*** Opening Records to use ***
-- ==== Sys2Proof/Laws/State.lean ====
section
/-! SUPPORT. What each update of the state does to each field, and to each read: true by definition. -/

namespace Sys2Proof.Machine

/-! ### setReg -/

@[simp] theorem setReg_regs (s : State) (x : Nibble) (v : Byte) :
    (s.setReg x v).regs = s.regs.set x.toNat v x.isLt := rfl
@[simp] theorem setReg_pc (s : State) (x : Nibble) (v : Byte) :
    (s.setReg x v).pc = s.pc := rfl
@[simp] theorem setReg_i (s : State) (x : Nibble) (v : Byte) :
    (s.setReg x v).i = s.i := rfl
@[simp] theorem setReg_sp (s : State) (x : Nibble) (v : Byte) :
    (s.setReg x v).sp = s.sp := rfl
@[simp] theorem setReg_stack (s : State) (x : Nibble) (v : Byte) :
    (s.setReg x v).stack = s.stack := rfl
@[simp] theorem setReg_mem (s : State) (x : Nibble) (v : Byte) :
    (s.setReg x v).mem = s.mem := rfl
@[simp] theorem setReg_fb (s : State) (x : Nibble) (v : Byte) :
    (s.setReg x v).fb = s.fb := rfl
@[simp] theorem setReg_dt (s : State) (x : Nibble) (v : Byte) :
    (s.setReg x v).dt = s.dt := rfl
@[simp] theorem setReg_st (s : State) (x : Nibble) (v : Byte) :
    (s.setReg x v).st = s.st := rfl
@[simp] theorem setReg_keys (s : State) (x : Nibble) (v : Byte) :
    (s.setReg x v).keys = s.keys := rfl
@[simp] theorem setReg_fault (s : State) (x : Nibble) (v : Byte) :
    (s.setReg x v).fault = s.fault := rfl
@[simp] theorem setReg_draws (s : State) (x : Nibble) (v : Byte) :
    (s.setReg x v).draws = s.draws := rfl
@[simp] theorem setReg_key (s : State) (x : Nibble) (v : Byte) (j : Nibble) :
    (s.setReg x v).key j = s.key j := rfl
@[simp] theorem setReg_readByte (s : State) (x : Nibble) (v : Byte) (b : Nat) :
    (s.setReg x v).readByte b = s.readByte b := rfl
@[simp] theorem setReg_pixel (s : State) (x : Nibble) (v : Byte) (px py : Nat) :
    (s.setReg x v).pixel px py = s.pixel px py := rfl

/-! ### setPc -/

@[simp] theorem setPc_regs (s : State) (n : Nat) :
    (s.setPc n).regs = s.regs := rfl
@[simp] theorem setPc_pc (s : State) (n : Nat) :
    (s.setPc n).pc = BitVec.ofNat 16 (wrapAddr n) := rfl
@[simp] theorem setPc_i (s : State) (n : Nat) :
    (s.setPc n).i = s.i := rfl
@[simp] theorem setPc_sp (s : State) (n : Nat) :
    (s.setPc n).sp = s.sp := rfl
@[simp] theorem setPc_stack (s : State) (n : Nat) :
    (s.setPc n).stack = s.stack := rfl
@[simp] theorem setPc_mem (s : State) (n : Nat) :
    (s.setPc n).mem = s.mem := rfl
@[simp] theorem setPc_fb (s : State) (n : Nat) :
    (s.setPc n).fb = s.fb := rfl
@[simp] theorem setPc_dt (s : State) (n : Nat) :
    (s.setPc n).dt = s.dt := rfl
@[simp] theorem setPc_st (s : State) (n : Nat) :
    (s.setPc n).st = s.st := rfl
@[simp] theorem setPc_keys (s : State) (n : Nat) :
    (s.setPc n).keys = s.keys := rfl
@[simp] theorem setPc_fault (s : State) (n : Nat) :
    (s.setPc n).fault = s.fault := rfl
@[simp] theorem setPc_draws (s : State) (n : Nat) :
    (s.setPc n).draws = s.draws := rfl
@[simp] theorem setPc_reg (s : State) (n : Nat) (r : Nibble) :
    (s.setPc n).reg r = s.reg r := rfl
@[simp] theorem setPc_key (s : State) (n : Nat) (j : Nibble) :
    (s.setPc n).key j = s.key j := rfl
@[simp] theorem setPc_readByte (s : State) (n : Nat) (b : Nat) :
    (s.setPc n).readByte b = s.readByte b := rfl
@[simp] theorem setPc_pixel (s : State) (n : Nat) (px py : Nat) :
    (s.setPc n).pixel px py = s.pixel px py := rfl

/-! ### advance -/

@[simp] theorem advance_regs (s : State) :
    (s.advance).regs = s.regs := rfl
@[simp] theorem advance_pc (s : State) :
    (s.advance).pc = BitVec.ofNat 16 (wrapAddr (s.pc.toNat + 2)) := rfl
@[simp] theorem advance_i (s : State) :
    (s.advance).i = s.i := rfl
@[simp] theorem advance_sp (s : State) :
    (s.advance).sp = s.sp := rfl
@[simp] theorem advance_stack (s : State) :
    (s.advance).stack = s.stack := rfl
@[simp] theorem advance_mem (s : State) :
    (s.advance).mem = s.mem := rfl
@[simp] theorem advance_fb (s : State) :
    (s.advance).fb = s.fb := rfl
@[simp] theorem advance_dt (s : State) :
    (s.advance).dt = s.dt := rfl
@[simp] theorem advance_st (s : State) :
    (s.advance).st = s.st := rfl
@[simp] theorem advance_keys (s : State) :
    (s.advance).keys = s.keys := rfl
@[simp] theorem advance_fault (s : State) :
    (s.advance).fault = s.fault := rfl
@[simp] theorem advance_draws (s : State) :
    (s.advance).draws = s.draws := rfl
@[simp] theorem advance_reg (s : State) (r : Nibble) :
    (s.advance).reg r = s.reg r := rfl
@[simp] theorem advance_key (s : State) (j : Nibble) :
    (s.advance).key j = s.key j := rfl
@[simp] theorem advance_readByte (s : State) (b : Nat) :
    (s.advance).readByte b = s.readByte b := rfl
@[simp] theorem advance_pixel (s : State) (px py : Nat) :
    (s.advance).pixel px py = s.pixel px py := rfl

/-! ### setI -/

@[simp] theorem setI_regs (s : State) (v : Word) :
    (s.setI v).regs = s.regs := rfl
@[simp] theorem setI_pc (s : State) (v : Word) :
    (s.setI v).pc = s.pc := rfl
@[simp] theorem setI_i (s : State) (v : Word) :
    (s.setI v).i = v := rfl
@[simp] theorem setI_sp (s : State) (v : Word) :
    (s.setI v).sp = s.sp := rfl
@[simp] theorem setI_stack (s : State) (v : Word) :
    (s.setI v).stack = s.stack := rfl
@[simp] theorem setI_mem (s : State) (v : Word) :
    (s.setI v).mem = s.mem := rfl
@[simp] theorem setI_fb (s : State) (v : Word) :
    (s.setI v).fb = s.fb := rfl
@[simp] theorem setI_dt (s : State) (v : Word) :
    (s.setI v).dt = s.dt := rfl
@[simp] theorem setI_st (s : State) (v : Word) :
    (s.setI v).st = s.st := rfl
@[simp] theorem setI_keys (s : State) (v : Word) :
    (s.setI v).keys = s.keys := rfl
@[simp] theorem setI_fault (s : State) (v : Word) :
    (s.setI v).fault = s.fault := rfl
@[simp] theorem setI_draws (s : State) (v : Word) :
    (s.setI v).draws = s.draws := rfl
@[simp] theorem setI_reg (s : State) (v : Word) (r : Nibble) :
    (s.setI v).reg r = s.reg r := rfl
@[simp] theorem setI_key (s : State) (v : Word) (j : Nibble) :
    (s.setI v).key j = s.key j := rfl
@[simp] theorem setI_readByte (s : State) (v : Word) (b : Nat) :
    (s.setI v).readByte b = s.readByte b := rfl
@[simp] theorem setI_pixel (s : State) (v : Word) (px py : Nat) :
    (s.setI v).pixel px py = s.pixel px py := rfl

/-! ### setDT -/

@[simp] theorem setDT_regs (s : State) (v : Byte) :
    (s.setDT v).regs = s.regs := rfl
@[simp] theorem setDT_pc (s : State) (v : Byte) :
    (s.setDT v).pc = s.pc := rfl
@[simp] theorem setDT_i (s : State) (v : Byte) :
    (s.setDT v).i = s.i := rfl
@[simp] theorem setDT_sp (s : State) (v : Byte) :
    (s.setDT v).sp = s.sp := rfl
@[simp] theorem setDT_stack (s : State) (v : Byte) :
    (s.setDT v).stack = s.stack := rfl
@[simp] theorem setDT_mem (s : State) (v : Byte) :
    (s.setDT v).mem = s.mem := rfl
@[simp] theorem setDT_fb (s : State) (v : Byte) :
    (s.setDT v).fb = s.fb := rfl
@[simp] theorem setDT_dt (s : State) (v : Byte) :
    (s.setDT v).dt = v := rfl
@[simp] theorem setDT_st (s : State) (v : Byte) :
    (s.setDT v).st = s.st := rfl
@[simp] theorem setDT_keys (s : State) (v : Byte) :
    (s.setDT v).keys = s.keys := rfl
@[simp] theorem setDT_fault (s : State) (v : Byte) :
    (s.setDT v).fault = s.fault := rfl
@[simp] theorem setDT_draws (s : State) (v : Byte) :
    (s.setDT v).draws = s.draws := rfl
@[simp] theorem setDT_reg (s : State) (v : Byte) (r : Nibble) :
    (s.setDT v).reg r = s.reg r := rfl
@[simp] theorem setDT_key (s : State) (v : Byte) (j : Nibble) :
    (s.setDT v).key j = s.key j := rfl
@[simp] theorem setDT_readByte (s : State) (v : Byte) (b : Nat) :
    (s.setDT v).readByte b = s.readByte b := rfl
@[simp] theorem setDT_pixel (s : State) (v : Byte) (px py : Nat) :
    (s.setDT v).pixel px py = s.pixel px py := rfl

/-! ### setST -/

@[simp] theorem setST_regs (s : State) (v : Byte) :
    (s.setST v).regs = s.regs := rfl
@[simp] theorem setST_pc (s : State) (v : Byte) :
    (s.setST v).pc = s.pc := rfl
@[simp] theorem setST_i (s : State) (v : Byte) :
    (s.setST v).i = s.i := rfl
@[simp] theorem setST_sp (s : State) (v : Byte) :
    (s.setST v).sp = s.sp := rfl
@[simp] theorem setST_stack (s : State) (v : Byte) :
    (s.setST v).stack = s.stack := rfl
@[simp] theorem setST_mem (s : State) (v : Byte) :
    (s.setST v).mem = s.mem := rfl
@[simp] theorem setST_fb (s : State) (v : Byte) :
    (s.setST v).fb = s.fb := rfl
@[simp] theorem setST_dt (s : State) (v : Byte) :
    (s.setST v).dt = s.dt := rfl
@[simp] theorem setST_st (s : State) (v : Byte) :
    (s.setST v).st = v := rfl
@[simp] theorem setST_keys (s : State) (v : Byte) :
    (s.setST v).keys = s.keys := rfl
@[simp] theorem setST_fault (s : State) (v : Byte) :
    (s.setST v).fault = s.fault := rfl
@[simp] theorem setST_draws (s : State) (v : Byte) :
    (s.setST v).draws = s.draws := rfl
@[simp] theorem setST_reg (s : State) (v : Byte) (r : Nibble) :
    (s.setST v).reg r = s.reg r := rfl
@[simp] theorem setST_key (s : State) (v : Byte) (j : Nibble) :
    (s.setST v).key j = s.key j := rfl
@[simp] theorem setST_readByte (s : State) (v : Byte) (b : Nat) :
    (s.setST v).readByte b = s.readByte b := rfl
@[simp] theorem setST_pixel (s : State) (v : Byte) (px py : Nat) :
    (s.setST v).pixel px py = s.pixel px py := rfl

/-! ### setKey -/

@[simp] theorem setKey_regs (s : State) (k : Nibble) (p : Bool) :
    (s.setKey k p).regs = s.regs := rfl
@[simp] theorem setKey_pc (s : State) (k : Nibble) (p : Bool) :
    (s.setKey k p).pc = s.pc := rfl
@[simp] theorem setKey_i (s : State) (k : Nibble) (p : Bool) :
    (s.setKey k p).i = s.i := rfl
@[simp] theorem setKey_sp (s : State) (k : Nibble) (p : Bool) :
    (s.setKey k p).sp = s.sp := rfl
@[simp] theorem setKey_stack (s : State) (k : Nibble) (p : Bool) :
    (s.setKey k p).stack = s.stack := rfl
@[simp] theorem setKey_mem (s : State) (k : Nibble) (p : Bool) :
    (s.setKey k p).mem = s.mem := rfl
@[simp] theorem setKey_fb (s : State) (k : Nibble) (p : Bool) :
    (s.setKey k p).fb = s.fb := rfl
@[simp] theorem setKey_dt (s : State) (k : Nibble) (p : Bool) :
    (s.setKey k p).dt = s.dt := rfl
@[simp] theorem setKey_st (s : State) (k : Nibble) (p : Bool) :
    (s.setKey k p).st = s.st := rfl
@[simp] theorem setKey_keys (s : State) (k : Nibble) (p : Bool) :
    (s.setKey k p).keys = s.keys.set k.toNat p k.isLt := rfl
@[simp] theorem setKey_fault (s : State) (k : Nibble) (p : Bool) :
    (s.setKey k p).fault = s.fault := rfl
@[simp] theorem setKey_draws (s : State) (k : Nibble) (p : Bool) :
    (s.setKey k p).draws = s.draws := rfl
@[simp] theorem setKey_reg (s : State) (k : Nibble) (p : Bool) (r : Nibble) :
    (s.setKey k p).reg r = s.reg r := rfl
@[simp] theorem setKey_readByte (s : State) (k : Nibble) (p : Bool) (b : Nat) :
    (s.setKey k p).readByte b = s.readByte b := rfl
@[simp] theorem setKey_pixel (s : State) (k : Nibble) (p : Bool) (px py : Nat) :
    (s.setKey k p).pixel px py = s.pixel px py := rfl

/-! ### setMem -/

@[simp] theorem setMem_regs (s : State) (m : Memory) :
    (s.setMem m).regs = s.regs := rfl
@[simp] theorem setMem_pc (s : State) (m : Memory) :
    (s.setMem m).pc = s.pc := rfl
@[simp] theorem setMem_i (s : State) (m : Memory) :
    (s.setMem m).i = s.i := rfl
@[simp] theorem setMem_sp (s : State) (m : Memory) :
    (s.setMem m).sp = s.sp := rfl
@[simp] theorem setMem_stack (s : State) (m : Memory) :
    (s.setMem m).stack = s.stack := rfl
@[simp] theorem setMem_mem (s : State) (m : Memory) :
    (s.setMem m).mem = m := rfl
@[simp] theorem setMem_fb (s : State) (m : Memory) :
    (s.setMem m).fb = s.fb := rfl
@[simp] theorem setMem_dt (s : State) (m : Memory) :
    (s.setMem m).dt = s.dt := rfl
@[simp] theorem setMem_st (s : State) (m : Memory) :
    (s.setMem m).st = s.st := rfl
@[simp] theorem setMem_keys (s : State) (m : Memory) :
    (s.setMem m).keys = s.keys := rfl
@[simp] theorem setMem_fault (s : State) (m : Memory) :
    (s.setMem m).fault = s.fault := rfl
@[simp] theorem setMem_draws (s : State) (m : Memory) :
    (s.setMem m).draws = s.draws := rfl
@[simp] theorem setMem_reg (s : State) (m : Memory) (r : Nibble) :
    (s.setMem m).reg r = s.reg r := rfl
@[simp] theorem setMem_key (s : State) (m : Memory) (j : Nibble) :
    (s.setMem m).key j = s.key j := rfl
@[simp] theorem setMem_pixel (s : State) (m : Memory) (px py : Nat) :
    (s.setMem m).pixel px py = s.pixel px py := rfl

/-! ### writeByte -/

@[simp] theorem writeByte_regs (s : State) (a : Nat) (v : Byte) :
    (s.writeByte a v).regs = s.regs := rfl
@[simp] theorem writeByte_pc (s : State) (a : Nat) (v : Byte) :
    (s.writeByte a v).pc = s.pc := rfl
@[simp] theorem writeByte_i (s : State) (a : Nat) (v : Byte) :
    (s.writeByte a v).i = s.i := rfl
@[simp] theorem writeByte_sp (s : State) (a : Nat) (v : Byte) :
    (s.writeByte a v).sp = s.sp := rfl
@[simp] theorem writeByte_stack (s : State) (a : Nat) (v : Byte) :
    (s.writeByte a v).stack = s.stack := rfl
@[simp] theorem writeByte_mem (s : State) (a : Nat) (v : Byte) :
    (s.writeByte a v).mem = s.mem.write (wrapAddr a) v := rfl
@[simp] theorem writeByte_fb (s : State) (a : Nat) (v : Byte) :
    (s.writeByte a v).fb = s.fb := rfl
@[simp] theorem writeByte_dt (s : State) (a : Nat) (v : Byte) :
    (s.writeByte a v).dt = s.dt := rfl
@[simp] theorem writeByte_st (s : State) (a : Nat) (v : Byte) :
    (s.writeByte a v).st = s.st := rfl
@[simp] theorem writeByte_keys (s : State) (a : Nat) (v : Byte) :
    (s.writeByte a v).keys = s.keys := rfl
@[simp] theorem writeByte_fault (s : State) (a : Nat) (v : Byte) :
    (s.writeByte a v).fault = s.fault := rfl
@[simp] theorem writeByte_draws (s : State) (a : Nat) (v : Byte) :
    (s.writeByte a v).draws = s.draws := rfl
@[simp] theorem writeByte_reg (s : State) (a : Nat) (v : Byte) (r : Nibble) :
    (s.writeByte a v).reg r = s.reg r := rfl
@[simp] theorem writeByte_key (s : State) (a : Nat) (v : Byte) (j : Nibble) :
    (s.writeByte a v).key j = s.key j := rfl
@[simp] theorem writeByte_pixel (s : State) (a : Nat) (v : Byte) (px py : Nat) :
    (s.writeByte a v).pixel px py = s.pixel px py := rfl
*** Closing Records to use ***
=== Task directions ===
Please give back exactly the lines of the listing above that run from the one containing "(s.setKey k p).fault = s.fault := rfl" through the one containing "(s.setKey k p).readByte", and only those.

=== Answer to the problem ===
    (s.setKey k p).fault = s.fault := rfl
@[simp] theorem setKey_draws (s : State) (k : Nibble) (p : Bool) :
    (s.setKey k p).draws = s.draws := rfl
@[simp] theorem setKey_reg (s : State) (k : Nibble) (p : Bool) (r : Nibble) :
    (s.setKey k p).reg r = s.reg r := rfl
@[simp] theorem setKey_readByte (s : State) (k : Nibble) (p : Bool) (b : Nat) :
    (s.setKey k p).readByte b = s.readByte b := rfl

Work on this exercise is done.